In Alcoholics Anonymous there are suggested actions that people take called the steps.
Step One says: “We admitted we were powerless over alcohol and our lives had become unmanageable.”
Many places such as 30 day rehab programs or a California alcohol rehab are twelve step centered. Let’s take a look at the first part of the first step: “We admitted we were powerless over alcohol.” In order for us to be ready to admit that we first had to reach our bottom and truly see/feel our powerlessness so that we could get to the point where we could surrender and seek out alcohol addiction help. We had to get to the point where we finally realized that not only has drinking not worked for us for a while but more importantly that no matter how many different ways we tried to control and enjoy our drinking it would never work.
In other words we had to fully admit to our innermost selves that we were alcoholics and therefore could not drink alcohol normally. This brings us to the second part of the first step.

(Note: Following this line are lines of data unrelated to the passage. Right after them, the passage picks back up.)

theorem putspFrom_emitted {n : Nat} {a : Word} {s t : State} (h : putspFrom n a s = .next t) : Emitted s t :=
  putspFrom_rel (fun _ e q hu => hu.event e q) (fun _ q hu => hu.fail q) n a s t (.refl s) h

/-! ### A trap term with a service's vector is that service's term (log entry 8) -/

/-- The vector field of a word that holds only a vector. -/
theorem getBits_zext8 (vec : Byte) : getBits (zext8 vec) 0 8 = vec := by
  refine BitVec.eq_of_getLsbD_eq fun i hi => ?_
  rw [getBits_getLsbD _ _ _ _ hi, zext8, BitVec.getLsbD_setWidth]
  simp [show i < 16 by omega]

/-- Any TRAP term runs what the decoder reads its vector as. -/
theorem exec_trap_eq_exec_decodeTrap (vec : Byte) (s : State) :
    exec (.trap vec) s = exec (decodeTrap (zext8 vec)) s := by
  unfold decodeTrap
  rw [getBits_zext8]
  dsimp only
  split_ifs <;> (subst_vars; rfl)

/-- The decoder's trap terms are well-formed: it reads a service's vector as the service. -/
theorem wellFormed_decodeTrap (ir : Word) : (decodeTrap ir).wellFormed = true := by
  unfold decodeTrap
  dsimp only
  split_ifs <;> try rfl
  simp only [Instr.wellFormed, isServiceVector, Bool.not_eq_true', decide_eq_false_iff_not]
  bv_omega

theorem isTrap_decodeTrap (ir : Word) : isTrap (decodeTrap ir) = true := by
  unfold decodeTrap
  dsimp only
  split_ifs <;> rfl

/-! ### The inversion lemma -/

/-- What a well-formed instruction that completes has done, one constructor per shape of its effect: every
register, flag, PC and memory write that it can make, and where its run can end. -/
inductive Completed (i : Instr) (s : State) : State → Prop
  /-- The operate instructions, the loads and LEA (R23). -/
  | wroteDR {d : Reg} {v : Word} (hd : writeDRTarget i = some d) (hi : isTrap i = false) :
      Completed i s (s.writeDR d v)
  /-- ST, STR and STI (R167, R169, R171). -/
  | stored {ea v : Word} (hea : storeAddress i s = some ea) : Completed i s (s.memWrite ea v)
  /-- BR not taken (R140). -/
  | fellThrough {m : BitVec 3} {off : BitVec 9} (hi : i = .br m off) (hm : m &&& s.cond = 0b000#3) :
      Completed i s s
  /-- BR taken (R140). -/
  | branched {m : BitVec 3} {off : BitVec 9} (hi : i = .br m off) (hm : m &&& s.cond ≠ 0b000#3) :
      Completed i s (s.writePc (eaPcRel s off))
  /-- JMP (R142). -/
  | jumped {b : Reg} (hi : i = .jmp b) : Completed i s (s.writePc (s.reg b))
  /-- JSR and JSRR (R144, R145). -/
  | called {a : Word} (hi : (∃ off, i = .jsr off) ∨ ∃ b, i = .jsrr b) : Completed i s (s.linkPc.writePc a)
  /-- A TRAP that only writes to the console: UNKNOWN, OUT, PUTS and PUTSP (R207, R208, R212, R214). -/
  | emitted {es : List Event} {q : Answers CoutAnswer} (hi : isTrap i = true) (hd : writeDRTarget i = none)
      (hh : i ≠ .halt) : Completed i s (s.trapEntry.afterConsole es s.cin q)
  /-- GETC and IN, the byte stored (R206, R211). -/
  | byteStored {b : Byte} {es : List Event} {p : Answers CinAnswer} {q : Answers CoutAnswer}
      (hi : i = .getc ∧ es = [] ∧ q = s.cout ∨ i = .inp) :
      Completed i s ((s.trapEntry.afterConsole es p q).writeDR .r0 (zext8 b))
  /-- HALT (R213). -/
  | halted {es : List Event} {q : Answers CoutAnswer} (hi : i = .halt) :
      Completed i s ((s.trapEntry.afterConsole es s.cin q).halt .trapHalt)
  /-- RTI and RES (R190, R191). -/
  | reserved {c : HaltCause} {es : List Event} {q : Answers CoutAnswer}
      (hi : i = .rti ∧ c = .opRti ∨ i = .res ∧ c = .opRes) :
      Completed i s ((s.afterConsole es s.cin q).halt c)
  /-- RTI and RES, the notice failed (R203). -/
  | reservedFailed {q : Answers CoutAnswer} (hi : i = .rti ∨ i = .res) :
      Completed i s ((s.afterConsole [] s.cin q).raiseFault .outputFail)
  /-- A TRAP whose output event failed (R203). -/
  | outputFailed {es : List Event} {p : Answers CinAnswer} {q : Answers CoutAnswer} (hi : isTrap i = true)
      (hg : i ≠ .getc) (hp : p = s.cin ∨ i = .inp) :
      Completed i s ((s.trapEntry.afterConsole es p q).raiseFault .outputFail)
  /-- GETC and IN at the end of input (R206, R211). -/
  | inputEnded {es : List Event} {p : Answers CinAnswer} {q : Answers CoutAnswer}
      (hi : i = .getc ∧ es = [] ∧ q = s.cout ∨ i = .inp) :
      Completed i s ((s.trapEntry.afterConsole es p q).raiseFault .inputEnd)

/-- A scan's end is a completion of its TRAP. -/
theorem Emitted.completed {i : Instr} {s t : State} (h : Emitted s.trapEntry t) (hi : isTrap i = true)
    (hd : writeDRTarget i = none) (hh : i ≠ .halt) : Completed i s t := by
  have hg : i ≠ .getc := by rintro rfl; cases hd
  obtain ⟨es, q, rfl | rfl⟩ := h
  · exact .emitted hi hd hh
  · exact .outputFailed hi hg (.inl rfl)

/-- So is the answer to the one event of UNKNOWN or OUT. -/
theorem completed_of_emit {i : Instr} {e : Event} {s t : State} (h : emit e s.trapEntry .next = .next t)
    (hi : isTrap i = true) (hd : writeDRTarget i = none) (hh : i ≠ .halt) : Completed i s t := by
  obtain ⟨q, hk⟩ | ⟨q, rfl⟩ := emit_completes h
  · cases hk; exact Emitted.completed ⟨_, _, .inl rfl⟩ hi hd hh
  · exact Emitted.completed ⟨_, _, .inr rfl⟩ hi hd hh

/-- RTI and RES: the notice, then the end of the run (R190, R191). -/
theorem completed_of_reserved {i : Instr} {n : Notice} {c : HaltCause} {s t : State}
    (h : emit (.notice n) s (fun u => .next (u.halt c)) = .next t)
    (hi : i = .rti ∧ c = .opRti ∨ i = .res ∧ c = .opRes) : Completed i s t := by
  obtain ⟨q, hk⟩ | ⟨q, rfl⟩ := emit_completes h
  · cases hk; exact .reserved hi
  · exact .reservedFailed (hi.imp And.left And.left)

theorem completed_of_halt {s t : State} (h : exec .halt s = .next t) : Completed .halt s t := by
  rw [exec_halt] at h
  obtain ⟨q, hk⟩ | ⟨q, rfl⟩ := emit_completes h
  · cases hk; exact .halted rfl
  · exact .outputFailed rfl (by decide) (.inl rfl)

theorem completed_of_getc {s t : State} (h : exec .getc s = .next t) : Completed .getc s t := by
  rw [exec_getc] at h
  obtain ⟨b, p, hk⟩ | ⟨p, rfl⟩ := consoleRead_completes h
  · cases hk; exact .byteStored (.inl ⟨rfl, rfl, rfl⟩)
  · exact .inputEnded (.inl ⟨rfl, rfl, rfl⟩)

/-- IN: its prompt, its read and its echo, each of which can end the run (R211). -/
theorem completed_of_inp {s t : State} (h : exec .inp s = .next t) : Completed .inp s t := by
  rw [exec_inp] at h
  obtain ⟨q, hprompt⟩ | ⟨q, rfl⟩ := emit_completes h
  · obtain ⟨b, p, hread⟩ | ⟨p, rfl⟩ := consoleRead_completes hprompt
    · obtain ⟨q', hk⟩ | ⟨q', rfl⟩ := emit_completes hread
      · simp only [State.afterConsole_afterConsole] at hk
        cases hk; exact .byteStored (.inr rfl)
      · simp only [State.afterConsole_afterConsole]
        exact .outputFailed rfl (by decide) (.inr rfl)
    · rw [State.afterConsole_afterConsole]
      exact .inputEnded (.inr rfl)
  · exact .outputFailed rfl (by decide) (.inl rfl)

theorem completed_of_br {m : BitVec 3} {off : BitVec 9} {s t : State} (h : exec (.br m off) s = .next t) :
    Completed (.br m off) s t := by
  rw [exec_br] at h
  by_cases hm : m &&& s.cond = 0b000#3
  · rw [branchTaken, if_neg (by simp [hm])] at h
    cases h; exact .fellThrough rfl hm
  · rw [branchTaken, if_pos (by simp [hm])] at h
    cases h; exact .branched rfl hm

/-- Everything a well-formed instruction can do on its way to a next state. -/
theorem completed_of_wellFormed {i : Instr} {s t : State} (hw : i.wellFormed = true) (h : exec i s = .next t) :
    Completed i s t := by
  cases i with
  | addReg | addImm | andReg | andImm | not | ld | ldr | ldi | lea => cases h; exact .wroteDR rfl rfl
  | st | str | sti => cases h; exact .stored rfl
  | br => exact completed_of_br h
  | jmp => cases h; exact .jumped rfl
  | jsr off => cases h; exact .called (.inl ⟨off, rfl⟩)
  | jsrr b => cases h; exact .called (.inr ⟨b, rfl⟩)
  | rti => exact completed_of_reserved h (.inl ⟨rfl, rfl⟩)
  | res => exact completed_of_reserved h (.inr ⟨rfl, rfl⟩)
  | trap vec => exact completed_of_emit ((exec_trap s hw).symm.trans h) rfl rfl nofun
  | out => exact completed_of_emit h rfl rfl nofun
  | puts => exact (putsFrom_emitted h).completed rfl rfl nofun
  | putsp => exact (putspFrom_emitted h).completed rfl rfl nofun
  | getc => exact completed_of_getc h
  | inp => exact completed_of_inp h
  | halt => exact completed_of_halt h

/-- Everything any instruction can do on its way to a next state: a TRAP term with a service's vector does what
that service does. -/
theorem exec_completes {i : Instr} {s t : State} (h : exec i s = .next t) :
    ∃ j, Completed j s t ∧ (j = i ∨ isTrap i = true ∧ isTrap j = true) := by
  cases i with
  | trap vec =>
    rw [exec_trap_eq_exec_decodeTrap] at h
    exact ⟨_, completed_of_wellFormed (wellFormed_decodeTrap _) h, .inr ⟨rfl, isTrap_decodeTrap _⟩⟩
  | _ => exact ⟨_, completed_of_wellFormed rfl h, .inl rfl⟩

end Sys2Proof.Machine
end

section
/-! The registers, the PC, COND and the output history over every instruction (spec/10_state.md R23 to R30,
R40), each read off the inversion lemma. -/

namespace Sys2Proof.Machine

/-! ### Which instructions write DR, by their other effects -/

theorem writeDRTarget_eq_none_of_storeAddress {i : Instr} {s : State} {ea : Word}
    (h : storeAddress i s = some ea) : writeDRTarget i = none := by
  cases i with
  | st | str | sti => rfl
  | _ => cases h

theorem writeDRTarget_eq_none_of_writesPc {i : Instr} (h : writesPc i = true) : writeDRTarget i = none := by
  cases i with
  | br | jmp | jsr | jsrr => rfl
  | _ => cases h

/-- The only TRAPs that write DR are GETC and IN, and that DR is R0 (R206, R211). -/
theorem writeDRTarget_of_isTrap {i : Instr} {d : Reg} (hi : isTrap i = true) (h : writeDRTarget i = some d) :
    d = .r0 := by
  cases i with
  | getc | inp => exact (Option.some.inj h).symm
  | trap | out | puts | putsp | halt => cases h
  | _ => cases hi

theorem writeDRTarget_eq_none_of_isTrap {i : Instr} (hi : isTrap i = true) (hg : i ≠ .getc) (hn : i ≠ .inp) :
    writeDRTarget i = none := by
  cases i with
  | getc => exact absurd rfl hg
  | inp => exact absurd rfl hn
  | trap | out | puts | putsp | halt => rfl
  | _ => cases hi

theorem storeAddress_eq_none_of_isTrap {i : Instr} (s : State) (hi : isTrap i = true) :
    storeAddress i s = none := by
  cases i with
  | trap | getc | out | puts | inp | putsp | halt => rfl
  | _ => cases hi

theorem writesPc_eq_false_of_isTrap {i : Instr} (hi : isTrap i = true) : writesPc i = false := by
  cases i with
  | trap | getc | out | puts | inp | putsp | halt => rfl
  | _ => cases hi

/-- Of all terms only a TRAP's own can be ill-formed (log entry 8). -/
theorem wellFormed_of_ne_trap {i : Instr} (h : ∀ vec, i ≠ .trap vec) : i.wellFormed = true := by
  cases i with
  | trap vec => exact absurd rfl (h vec)
  | _ => rfl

“That our lives had become unmanageable.”Notice it doesn’t say and because of alcohol our lives had become unmanageable. That is because we come to find out that alcohol was not the problem. It was a symptom of our alcoholism. We also learn that it is a disease that centers in the mind as well as a spiritual malady. Our lives were not unmanageable because we drank it was unmanageable because of what that brought up for us and meant to us. Once we drank we couldn’t stop. The problem wasn’t in the liquid but rather the person that drank it. We were spiritually bankrupt and lacked the ability to recall the damage that came about as a result of our alcoholism. Through working the first step and starting to build a foundation we not only began to get relief from the years of suffering that drinking brought about but we found that piece by piece we were putting our lives back together and slowly watched as the unmanageability faded.